» What you should do:
Your answer is a copy of every line in the records where "captureDone" appears.

Items from a dataset
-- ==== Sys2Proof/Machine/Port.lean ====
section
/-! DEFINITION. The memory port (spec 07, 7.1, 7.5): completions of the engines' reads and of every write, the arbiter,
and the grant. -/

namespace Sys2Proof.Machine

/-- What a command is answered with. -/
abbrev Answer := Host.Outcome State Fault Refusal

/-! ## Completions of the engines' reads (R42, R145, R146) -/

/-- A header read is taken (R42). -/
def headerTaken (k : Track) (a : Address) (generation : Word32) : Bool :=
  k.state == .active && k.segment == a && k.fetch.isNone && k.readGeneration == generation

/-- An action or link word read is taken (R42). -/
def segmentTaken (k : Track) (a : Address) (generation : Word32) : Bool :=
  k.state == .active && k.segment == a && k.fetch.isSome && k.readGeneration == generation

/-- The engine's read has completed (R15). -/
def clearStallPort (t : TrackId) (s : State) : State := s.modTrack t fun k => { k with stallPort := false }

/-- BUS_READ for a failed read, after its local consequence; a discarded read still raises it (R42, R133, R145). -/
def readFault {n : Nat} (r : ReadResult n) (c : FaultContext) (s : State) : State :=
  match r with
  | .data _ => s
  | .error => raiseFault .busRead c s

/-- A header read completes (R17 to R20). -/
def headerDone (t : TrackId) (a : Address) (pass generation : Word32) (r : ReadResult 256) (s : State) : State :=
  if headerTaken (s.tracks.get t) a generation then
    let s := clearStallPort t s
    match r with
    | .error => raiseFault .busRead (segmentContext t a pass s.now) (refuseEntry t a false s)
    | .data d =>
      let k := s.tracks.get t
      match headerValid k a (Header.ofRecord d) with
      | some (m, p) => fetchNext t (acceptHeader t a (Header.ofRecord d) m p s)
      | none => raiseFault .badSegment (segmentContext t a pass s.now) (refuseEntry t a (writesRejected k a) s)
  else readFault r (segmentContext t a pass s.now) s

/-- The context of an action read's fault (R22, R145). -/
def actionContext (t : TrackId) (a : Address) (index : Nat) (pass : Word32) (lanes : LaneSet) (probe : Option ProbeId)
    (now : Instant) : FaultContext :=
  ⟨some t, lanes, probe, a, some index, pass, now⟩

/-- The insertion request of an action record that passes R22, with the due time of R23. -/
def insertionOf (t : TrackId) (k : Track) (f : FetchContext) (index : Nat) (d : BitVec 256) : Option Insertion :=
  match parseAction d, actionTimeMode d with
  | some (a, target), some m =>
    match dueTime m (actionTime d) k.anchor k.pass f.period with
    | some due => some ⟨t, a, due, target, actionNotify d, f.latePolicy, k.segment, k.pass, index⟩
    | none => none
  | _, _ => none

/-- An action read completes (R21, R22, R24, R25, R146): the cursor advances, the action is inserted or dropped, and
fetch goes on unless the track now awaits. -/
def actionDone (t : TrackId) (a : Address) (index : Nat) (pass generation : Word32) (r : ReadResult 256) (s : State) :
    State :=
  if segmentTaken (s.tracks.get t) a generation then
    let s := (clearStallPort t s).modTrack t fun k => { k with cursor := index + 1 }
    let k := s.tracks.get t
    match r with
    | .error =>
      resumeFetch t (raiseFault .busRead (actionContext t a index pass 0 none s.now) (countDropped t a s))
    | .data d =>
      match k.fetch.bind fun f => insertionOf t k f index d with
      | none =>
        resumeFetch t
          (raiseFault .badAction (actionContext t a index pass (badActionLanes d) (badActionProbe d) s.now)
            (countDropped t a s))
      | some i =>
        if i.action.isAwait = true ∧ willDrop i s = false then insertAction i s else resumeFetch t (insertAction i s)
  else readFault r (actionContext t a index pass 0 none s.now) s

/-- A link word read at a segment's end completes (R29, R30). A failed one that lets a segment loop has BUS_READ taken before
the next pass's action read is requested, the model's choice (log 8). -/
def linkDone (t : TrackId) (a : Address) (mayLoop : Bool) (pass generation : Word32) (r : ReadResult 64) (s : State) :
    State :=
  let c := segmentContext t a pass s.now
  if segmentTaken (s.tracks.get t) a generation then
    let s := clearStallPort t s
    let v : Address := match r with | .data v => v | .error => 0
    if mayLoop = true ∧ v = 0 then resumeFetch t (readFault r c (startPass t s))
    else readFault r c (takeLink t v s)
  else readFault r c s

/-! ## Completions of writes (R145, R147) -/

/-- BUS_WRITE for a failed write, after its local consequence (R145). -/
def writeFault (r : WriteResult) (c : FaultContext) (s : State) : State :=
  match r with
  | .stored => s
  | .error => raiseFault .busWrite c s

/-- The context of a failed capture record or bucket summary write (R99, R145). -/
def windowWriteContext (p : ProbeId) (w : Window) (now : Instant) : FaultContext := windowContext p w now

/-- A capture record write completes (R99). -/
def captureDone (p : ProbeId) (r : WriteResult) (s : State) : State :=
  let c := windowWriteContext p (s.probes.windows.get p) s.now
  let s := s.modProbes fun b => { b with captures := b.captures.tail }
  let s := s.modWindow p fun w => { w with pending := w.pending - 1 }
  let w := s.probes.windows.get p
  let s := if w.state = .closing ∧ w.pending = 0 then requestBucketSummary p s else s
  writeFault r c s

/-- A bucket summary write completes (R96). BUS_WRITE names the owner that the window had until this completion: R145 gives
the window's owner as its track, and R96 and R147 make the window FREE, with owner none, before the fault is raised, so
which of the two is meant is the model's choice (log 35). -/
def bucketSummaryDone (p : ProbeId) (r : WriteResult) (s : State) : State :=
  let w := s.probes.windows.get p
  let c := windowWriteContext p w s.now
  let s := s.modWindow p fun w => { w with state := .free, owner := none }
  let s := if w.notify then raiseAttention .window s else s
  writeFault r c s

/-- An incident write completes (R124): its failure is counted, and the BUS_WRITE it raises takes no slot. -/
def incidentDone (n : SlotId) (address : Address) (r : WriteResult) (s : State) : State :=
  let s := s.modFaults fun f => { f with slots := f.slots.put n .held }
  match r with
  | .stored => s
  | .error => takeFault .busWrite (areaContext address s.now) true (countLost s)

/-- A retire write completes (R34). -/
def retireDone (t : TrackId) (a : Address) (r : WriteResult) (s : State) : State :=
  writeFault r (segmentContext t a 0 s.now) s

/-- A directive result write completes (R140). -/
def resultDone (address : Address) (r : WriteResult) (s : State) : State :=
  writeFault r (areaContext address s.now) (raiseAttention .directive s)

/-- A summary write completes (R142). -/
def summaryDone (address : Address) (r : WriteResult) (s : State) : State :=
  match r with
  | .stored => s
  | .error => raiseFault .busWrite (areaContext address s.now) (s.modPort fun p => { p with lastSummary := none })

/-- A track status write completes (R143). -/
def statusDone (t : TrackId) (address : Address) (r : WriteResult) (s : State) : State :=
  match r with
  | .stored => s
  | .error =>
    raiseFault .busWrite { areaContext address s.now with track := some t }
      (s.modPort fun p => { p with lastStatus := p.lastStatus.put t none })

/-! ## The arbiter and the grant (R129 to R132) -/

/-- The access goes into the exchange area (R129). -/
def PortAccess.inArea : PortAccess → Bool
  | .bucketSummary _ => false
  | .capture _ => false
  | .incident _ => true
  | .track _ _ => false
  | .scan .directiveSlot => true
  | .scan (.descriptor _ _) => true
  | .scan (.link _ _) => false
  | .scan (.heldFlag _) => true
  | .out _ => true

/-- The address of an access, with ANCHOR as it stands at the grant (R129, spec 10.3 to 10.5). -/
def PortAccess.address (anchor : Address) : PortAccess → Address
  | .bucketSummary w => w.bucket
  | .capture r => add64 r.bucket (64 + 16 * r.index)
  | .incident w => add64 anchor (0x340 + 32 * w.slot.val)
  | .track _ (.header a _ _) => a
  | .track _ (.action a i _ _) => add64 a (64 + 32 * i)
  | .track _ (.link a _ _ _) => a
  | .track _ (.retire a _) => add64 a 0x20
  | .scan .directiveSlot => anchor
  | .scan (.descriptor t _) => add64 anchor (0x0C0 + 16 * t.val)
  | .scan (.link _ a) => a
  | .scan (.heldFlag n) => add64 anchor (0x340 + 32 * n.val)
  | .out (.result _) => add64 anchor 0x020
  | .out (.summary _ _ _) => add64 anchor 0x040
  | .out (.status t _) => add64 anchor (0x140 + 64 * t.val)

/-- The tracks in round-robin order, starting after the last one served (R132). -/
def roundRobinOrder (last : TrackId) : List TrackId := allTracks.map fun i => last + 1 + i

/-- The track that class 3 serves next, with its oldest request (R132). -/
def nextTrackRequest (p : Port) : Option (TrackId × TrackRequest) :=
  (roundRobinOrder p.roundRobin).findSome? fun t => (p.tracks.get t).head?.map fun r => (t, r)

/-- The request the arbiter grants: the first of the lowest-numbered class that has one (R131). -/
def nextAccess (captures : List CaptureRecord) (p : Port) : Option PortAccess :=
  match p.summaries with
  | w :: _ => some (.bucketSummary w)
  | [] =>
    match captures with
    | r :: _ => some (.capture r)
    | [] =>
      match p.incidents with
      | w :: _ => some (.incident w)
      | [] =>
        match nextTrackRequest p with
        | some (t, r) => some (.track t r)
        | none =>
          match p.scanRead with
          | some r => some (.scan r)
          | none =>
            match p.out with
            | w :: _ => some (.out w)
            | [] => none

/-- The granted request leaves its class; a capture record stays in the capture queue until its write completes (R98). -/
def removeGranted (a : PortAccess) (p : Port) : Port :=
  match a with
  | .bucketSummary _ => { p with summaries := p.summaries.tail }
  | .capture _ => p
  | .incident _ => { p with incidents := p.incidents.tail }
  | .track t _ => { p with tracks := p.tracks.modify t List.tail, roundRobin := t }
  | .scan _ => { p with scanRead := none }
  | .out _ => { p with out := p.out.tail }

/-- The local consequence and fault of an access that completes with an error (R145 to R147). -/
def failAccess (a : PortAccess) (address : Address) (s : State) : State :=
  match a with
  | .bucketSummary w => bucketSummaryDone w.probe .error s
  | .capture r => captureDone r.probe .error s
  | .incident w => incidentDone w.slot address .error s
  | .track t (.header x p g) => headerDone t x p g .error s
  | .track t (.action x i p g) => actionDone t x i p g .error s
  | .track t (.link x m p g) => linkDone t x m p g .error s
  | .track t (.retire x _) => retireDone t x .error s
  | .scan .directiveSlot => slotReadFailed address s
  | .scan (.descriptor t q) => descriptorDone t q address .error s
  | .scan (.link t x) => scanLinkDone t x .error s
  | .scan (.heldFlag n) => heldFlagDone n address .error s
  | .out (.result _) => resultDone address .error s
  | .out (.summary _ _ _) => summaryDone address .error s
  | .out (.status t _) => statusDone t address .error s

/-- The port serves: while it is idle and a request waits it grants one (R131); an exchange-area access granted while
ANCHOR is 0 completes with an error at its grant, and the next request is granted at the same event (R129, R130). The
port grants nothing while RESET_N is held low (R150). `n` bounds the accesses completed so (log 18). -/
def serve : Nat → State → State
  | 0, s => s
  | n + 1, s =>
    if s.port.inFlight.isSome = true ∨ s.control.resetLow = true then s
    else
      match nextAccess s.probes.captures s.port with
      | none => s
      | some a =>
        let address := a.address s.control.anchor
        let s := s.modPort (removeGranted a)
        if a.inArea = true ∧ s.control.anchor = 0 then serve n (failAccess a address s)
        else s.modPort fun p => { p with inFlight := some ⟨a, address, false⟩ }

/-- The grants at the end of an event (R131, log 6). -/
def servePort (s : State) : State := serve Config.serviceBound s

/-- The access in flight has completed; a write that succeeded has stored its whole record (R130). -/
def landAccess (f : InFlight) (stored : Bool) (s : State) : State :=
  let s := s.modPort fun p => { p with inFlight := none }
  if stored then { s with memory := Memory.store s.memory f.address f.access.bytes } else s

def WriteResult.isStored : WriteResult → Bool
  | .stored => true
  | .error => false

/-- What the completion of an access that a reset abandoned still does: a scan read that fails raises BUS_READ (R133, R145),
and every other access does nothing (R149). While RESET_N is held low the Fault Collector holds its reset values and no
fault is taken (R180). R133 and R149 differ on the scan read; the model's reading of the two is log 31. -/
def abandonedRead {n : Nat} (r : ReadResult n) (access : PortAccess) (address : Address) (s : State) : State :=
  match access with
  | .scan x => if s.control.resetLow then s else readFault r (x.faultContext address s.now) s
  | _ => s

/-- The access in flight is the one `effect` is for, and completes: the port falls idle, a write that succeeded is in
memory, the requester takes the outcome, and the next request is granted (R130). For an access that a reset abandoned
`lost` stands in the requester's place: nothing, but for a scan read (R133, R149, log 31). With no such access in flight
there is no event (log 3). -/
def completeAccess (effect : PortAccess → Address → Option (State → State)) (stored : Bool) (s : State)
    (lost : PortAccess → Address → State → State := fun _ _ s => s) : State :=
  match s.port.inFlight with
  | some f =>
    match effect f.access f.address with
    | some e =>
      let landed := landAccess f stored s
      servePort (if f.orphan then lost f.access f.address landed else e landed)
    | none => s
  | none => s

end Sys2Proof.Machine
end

» Solution:
def captureDone (p : ProbeId) (r : WriteResult) (s : State) : State :=
  | .capture r => captureDone r.probe .error s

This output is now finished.